[[ SUPPLIED ENTRIES, beginning ]]

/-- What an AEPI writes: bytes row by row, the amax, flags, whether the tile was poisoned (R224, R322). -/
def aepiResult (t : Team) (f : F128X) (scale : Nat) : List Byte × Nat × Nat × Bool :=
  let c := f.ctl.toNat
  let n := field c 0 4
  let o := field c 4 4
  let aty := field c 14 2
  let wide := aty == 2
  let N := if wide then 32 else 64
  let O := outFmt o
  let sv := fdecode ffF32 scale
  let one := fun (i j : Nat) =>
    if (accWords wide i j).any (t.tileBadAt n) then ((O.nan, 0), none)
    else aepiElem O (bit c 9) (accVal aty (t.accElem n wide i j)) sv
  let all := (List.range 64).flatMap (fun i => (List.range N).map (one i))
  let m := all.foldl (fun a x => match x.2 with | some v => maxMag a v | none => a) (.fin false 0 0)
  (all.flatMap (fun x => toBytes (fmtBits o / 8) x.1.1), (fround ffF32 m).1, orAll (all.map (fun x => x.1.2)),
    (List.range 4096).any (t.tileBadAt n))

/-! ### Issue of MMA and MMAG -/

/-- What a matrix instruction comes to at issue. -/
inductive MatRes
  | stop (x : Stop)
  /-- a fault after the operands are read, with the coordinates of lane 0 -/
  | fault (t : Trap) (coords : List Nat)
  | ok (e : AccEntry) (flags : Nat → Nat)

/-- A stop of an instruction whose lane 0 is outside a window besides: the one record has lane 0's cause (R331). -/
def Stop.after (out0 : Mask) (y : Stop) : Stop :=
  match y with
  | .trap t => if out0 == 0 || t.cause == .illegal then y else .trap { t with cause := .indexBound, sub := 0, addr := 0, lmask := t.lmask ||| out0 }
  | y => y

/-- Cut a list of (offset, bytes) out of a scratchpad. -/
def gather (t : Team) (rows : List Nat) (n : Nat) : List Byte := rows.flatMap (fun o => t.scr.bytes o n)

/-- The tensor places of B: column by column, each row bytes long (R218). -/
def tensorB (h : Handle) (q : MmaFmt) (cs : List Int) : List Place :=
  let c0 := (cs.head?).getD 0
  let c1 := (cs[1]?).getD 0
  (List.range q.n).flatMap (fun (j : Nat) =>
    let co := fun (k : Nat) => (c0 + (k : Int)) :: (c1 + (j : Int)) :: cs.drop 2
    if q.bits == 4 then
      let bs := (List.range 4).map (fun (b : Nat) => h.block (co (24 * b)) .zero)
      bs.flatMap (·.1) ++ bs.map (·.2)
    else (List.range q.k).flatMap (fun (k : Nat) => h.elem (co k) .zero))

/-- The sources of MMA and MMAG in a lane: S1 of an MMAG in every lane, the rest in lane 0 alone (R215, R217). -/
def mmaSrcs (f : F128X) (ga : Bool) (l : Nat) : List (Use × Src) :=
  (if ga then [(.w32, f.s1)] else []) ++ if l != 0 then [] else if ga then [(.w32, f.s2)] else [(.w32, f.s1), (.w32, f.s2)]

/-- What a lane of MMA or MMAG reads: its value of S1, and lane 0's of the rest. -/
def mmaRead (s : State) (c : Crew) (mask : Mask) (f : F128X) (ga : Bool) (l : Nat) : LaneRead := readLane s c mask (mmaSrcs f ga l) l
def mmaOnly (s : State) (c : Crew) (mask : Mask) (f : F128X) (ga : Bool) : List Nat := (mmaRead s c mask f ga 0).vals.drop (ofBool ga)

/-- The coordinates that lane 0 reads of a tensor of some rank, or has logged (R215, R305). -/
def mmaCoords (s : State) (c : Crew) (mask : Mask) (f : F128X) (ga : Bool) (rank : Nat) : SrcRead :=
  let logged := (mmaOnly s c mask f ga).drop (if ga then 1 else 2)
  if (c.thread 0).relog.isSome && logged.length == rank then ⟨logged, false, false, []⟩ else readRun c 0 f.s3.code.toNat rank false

[[ SUPPLIED ENTRIES, end ]]
[[ SUPPLIED ENTRIES, beginning ]]

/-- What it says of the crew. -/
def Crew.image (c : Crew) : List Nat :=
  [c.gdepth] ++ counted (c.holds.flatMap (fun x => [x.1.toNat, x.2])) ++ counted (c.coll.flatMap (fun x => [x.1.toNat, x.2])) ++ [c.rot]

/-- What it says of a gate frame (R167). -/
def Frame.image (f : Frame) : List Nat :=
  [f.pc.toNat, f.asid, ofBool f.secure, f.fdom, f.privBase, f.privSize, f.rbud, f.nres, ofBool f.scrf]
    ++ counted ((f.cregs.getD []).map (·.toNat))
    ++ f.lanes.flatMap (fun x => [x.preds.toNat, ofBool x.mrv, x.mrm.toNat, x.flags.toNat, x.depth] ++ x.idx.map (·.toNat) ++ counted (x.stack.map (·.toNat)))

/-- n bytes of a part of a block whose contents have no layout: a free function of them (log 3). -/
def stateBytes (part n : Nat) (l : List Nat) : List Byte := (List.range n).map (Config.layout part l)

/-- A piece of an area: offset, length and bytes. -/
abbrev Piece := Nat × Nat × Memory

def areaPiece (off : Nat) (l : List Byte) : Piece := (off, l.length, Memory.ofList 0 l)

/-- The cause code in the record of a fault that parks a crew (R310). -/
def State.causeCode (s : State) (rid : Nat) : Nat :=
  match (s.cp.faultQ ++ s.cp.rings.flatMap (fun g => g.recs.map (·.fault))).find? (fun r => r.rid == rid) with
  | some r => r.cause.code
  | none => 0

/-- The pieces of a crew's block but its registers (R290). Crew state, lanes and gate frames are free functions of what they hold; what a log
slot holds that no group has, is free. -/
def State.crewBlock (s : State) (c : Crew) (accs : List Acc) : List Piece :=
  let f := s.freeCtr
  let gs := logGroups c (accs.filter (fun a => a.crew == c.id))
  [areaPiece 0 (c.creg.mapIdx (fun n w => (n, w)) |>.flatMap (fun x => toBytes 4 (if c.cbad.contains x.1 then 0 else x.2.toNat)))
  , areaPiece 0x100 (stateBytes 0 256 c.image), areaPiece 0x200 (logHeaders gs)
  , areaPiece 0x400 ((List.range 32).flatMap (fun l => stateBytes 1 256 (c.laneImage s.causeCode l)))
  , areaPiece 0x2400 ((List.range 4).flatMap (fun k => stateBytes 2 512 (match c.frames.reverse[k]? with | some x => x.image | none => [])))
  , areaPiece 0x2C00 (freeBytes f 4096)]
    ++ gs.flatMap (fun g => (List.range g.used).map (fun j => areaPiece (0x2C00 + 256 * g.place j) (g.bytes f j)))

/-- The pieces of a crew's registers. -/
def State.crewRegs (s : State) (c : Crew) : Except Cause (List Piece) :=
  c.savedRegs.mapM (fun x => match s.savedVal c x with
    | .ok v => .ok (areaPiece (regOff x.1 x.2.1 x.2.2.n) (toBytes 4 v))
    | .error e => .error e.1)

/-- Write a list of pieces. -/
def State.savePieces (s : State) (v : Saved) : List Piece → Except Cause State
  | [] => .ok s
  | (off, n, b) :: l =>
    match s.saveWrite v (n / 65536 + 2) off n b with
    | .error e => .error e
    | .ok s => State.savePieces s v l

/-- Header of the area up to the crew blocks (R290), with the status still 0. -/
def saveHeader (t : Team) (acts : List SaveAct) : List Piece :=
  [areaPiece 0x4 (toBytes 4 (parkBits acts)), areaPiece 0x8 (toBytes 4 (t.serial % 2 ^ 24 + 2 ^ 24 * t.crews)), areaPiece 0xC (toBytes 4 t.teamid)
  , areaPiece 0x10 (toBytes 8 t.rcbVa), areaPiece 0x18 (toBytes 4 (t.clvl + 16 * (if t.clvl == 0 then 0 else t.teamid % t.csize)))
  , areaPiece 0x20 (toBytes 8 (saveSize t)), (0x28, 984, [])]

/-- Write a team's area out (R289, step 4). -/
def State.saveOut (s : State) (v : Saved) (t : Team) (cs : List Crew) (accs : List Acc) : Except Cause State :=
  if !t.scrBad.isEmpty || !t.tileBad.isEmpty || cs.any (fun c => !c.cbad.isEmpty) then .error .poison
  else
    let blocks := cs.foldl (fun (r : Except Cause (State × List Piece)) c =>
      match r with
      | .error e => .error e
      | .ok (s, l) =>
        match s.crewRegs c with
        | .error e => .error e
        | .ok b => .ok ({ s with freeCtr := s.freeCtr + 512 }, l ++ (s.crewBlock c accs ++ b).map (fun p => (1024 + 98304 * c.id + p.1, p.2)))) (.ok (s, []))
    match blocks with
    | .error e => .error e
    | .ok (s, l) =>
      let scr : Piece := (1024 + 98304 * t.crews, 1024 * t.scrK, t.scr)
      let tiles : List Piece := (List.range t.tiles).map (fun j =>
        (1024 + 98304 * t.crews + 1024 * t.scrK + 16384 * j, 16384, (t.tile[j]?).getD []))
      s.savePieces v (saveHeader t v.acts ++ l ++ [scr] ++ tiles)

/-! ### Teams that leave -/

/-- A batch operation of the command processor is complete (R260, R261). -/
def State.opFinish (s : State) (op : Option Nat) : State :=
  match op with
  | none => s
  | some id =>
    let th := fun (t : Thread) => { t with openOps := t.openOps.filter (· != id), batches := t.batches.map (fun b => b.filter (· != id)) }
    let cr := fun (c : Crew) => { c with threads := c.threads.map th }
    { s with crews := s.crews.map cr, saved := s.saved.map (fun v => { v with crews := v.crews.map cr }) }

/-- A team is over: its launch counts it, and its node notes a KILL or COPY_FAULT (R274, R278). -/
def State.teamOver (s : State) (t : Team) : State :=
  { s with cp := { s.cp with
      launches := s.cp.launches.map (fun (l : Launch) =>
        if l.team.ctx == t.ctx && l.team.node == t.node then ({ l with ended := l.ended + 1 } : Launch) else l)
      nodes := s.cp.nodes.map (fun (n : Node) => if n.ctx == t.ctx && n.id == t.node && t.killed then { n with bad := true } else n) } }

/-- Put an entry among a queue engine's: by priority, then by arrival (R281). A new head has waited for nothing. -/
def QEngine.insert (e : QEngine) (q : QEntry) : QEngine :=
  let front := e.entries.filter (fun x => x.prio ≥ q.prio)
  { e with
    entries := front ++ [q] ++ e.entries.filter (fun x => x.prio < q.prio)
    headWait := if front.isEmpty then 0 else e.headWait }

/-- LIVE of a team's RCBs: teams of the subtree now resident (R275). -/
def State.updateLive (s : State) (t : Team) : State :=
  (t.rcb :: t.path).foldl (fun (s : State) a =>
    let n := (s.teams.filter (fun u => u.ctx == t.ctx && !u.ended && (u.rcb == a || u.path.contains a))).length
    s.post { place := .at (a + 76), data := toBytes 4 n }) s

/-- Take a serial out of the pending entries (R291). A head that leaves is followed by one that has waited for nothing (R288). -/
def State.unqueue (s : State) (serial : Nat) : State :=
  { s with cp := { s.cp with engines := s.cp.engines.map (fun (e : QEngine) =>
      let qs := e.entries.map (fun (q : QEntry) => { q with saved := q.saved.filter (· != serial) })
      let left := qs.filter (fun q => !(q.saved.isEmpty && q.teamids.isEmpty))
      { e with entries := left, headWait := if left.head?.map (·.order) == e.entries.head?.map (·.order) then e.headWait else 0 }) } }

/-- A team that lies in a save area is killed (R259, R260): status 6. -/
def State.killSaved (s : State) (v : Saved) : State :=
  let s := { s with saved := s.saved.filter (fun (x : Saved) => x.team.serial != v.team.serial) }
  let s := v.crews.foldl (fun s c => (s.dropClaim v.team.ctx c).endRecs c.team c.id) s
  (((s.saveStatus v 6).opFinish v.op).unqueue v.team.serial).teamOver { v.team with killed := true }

[[ SUPPLIED ENTRIES, end ]]

From the records above, extract exactly and only the lines that begin at the line with "let one := fun (i j : Nat) =>" and stop after the line with "cause (R331). -/".

**SOLUTION TO THE EXERCISE**
  let one := fun (i j : Nat) =>
    if (accWords wide i j).any (t.tileBadAt n) then ((O.nan, 0), none)
    else aepiElem O (bit c 9) (accVal aty (t.accElem n wide i j)) sv
  let all := (List.range 64).flatMap (fun i => (List.range N).map (one i))
  let m := all.foldl (fun a x => match x.2 with | some v => maxMag a v | none => a) (.fin false 0 0)
  (all.flatMap (fun x => toBytes (fmtBits o / 8) x.1.1), (fround ffF32 m).1, orAll (all.map (fun x => x.1.2)),
    (List.range 4096).any (t.tileBadAt n))

/-! ### Issue of MMA and MMAG -/

/-- What a matrix instruction comes to at issue. -/
inductive MatRes
  | stop (x : Stop)
  /-- a fault after the operands are read, with the coordinates of lane 0 -/
  | fault (t : Trap) (coords : List Nat)
  | ok (e : AccEntry) (flags : Nat → Nat)

/-- A stop of an instruction whose lane 0 is outside a window besides: the one record has lane 0's cause (R331). -/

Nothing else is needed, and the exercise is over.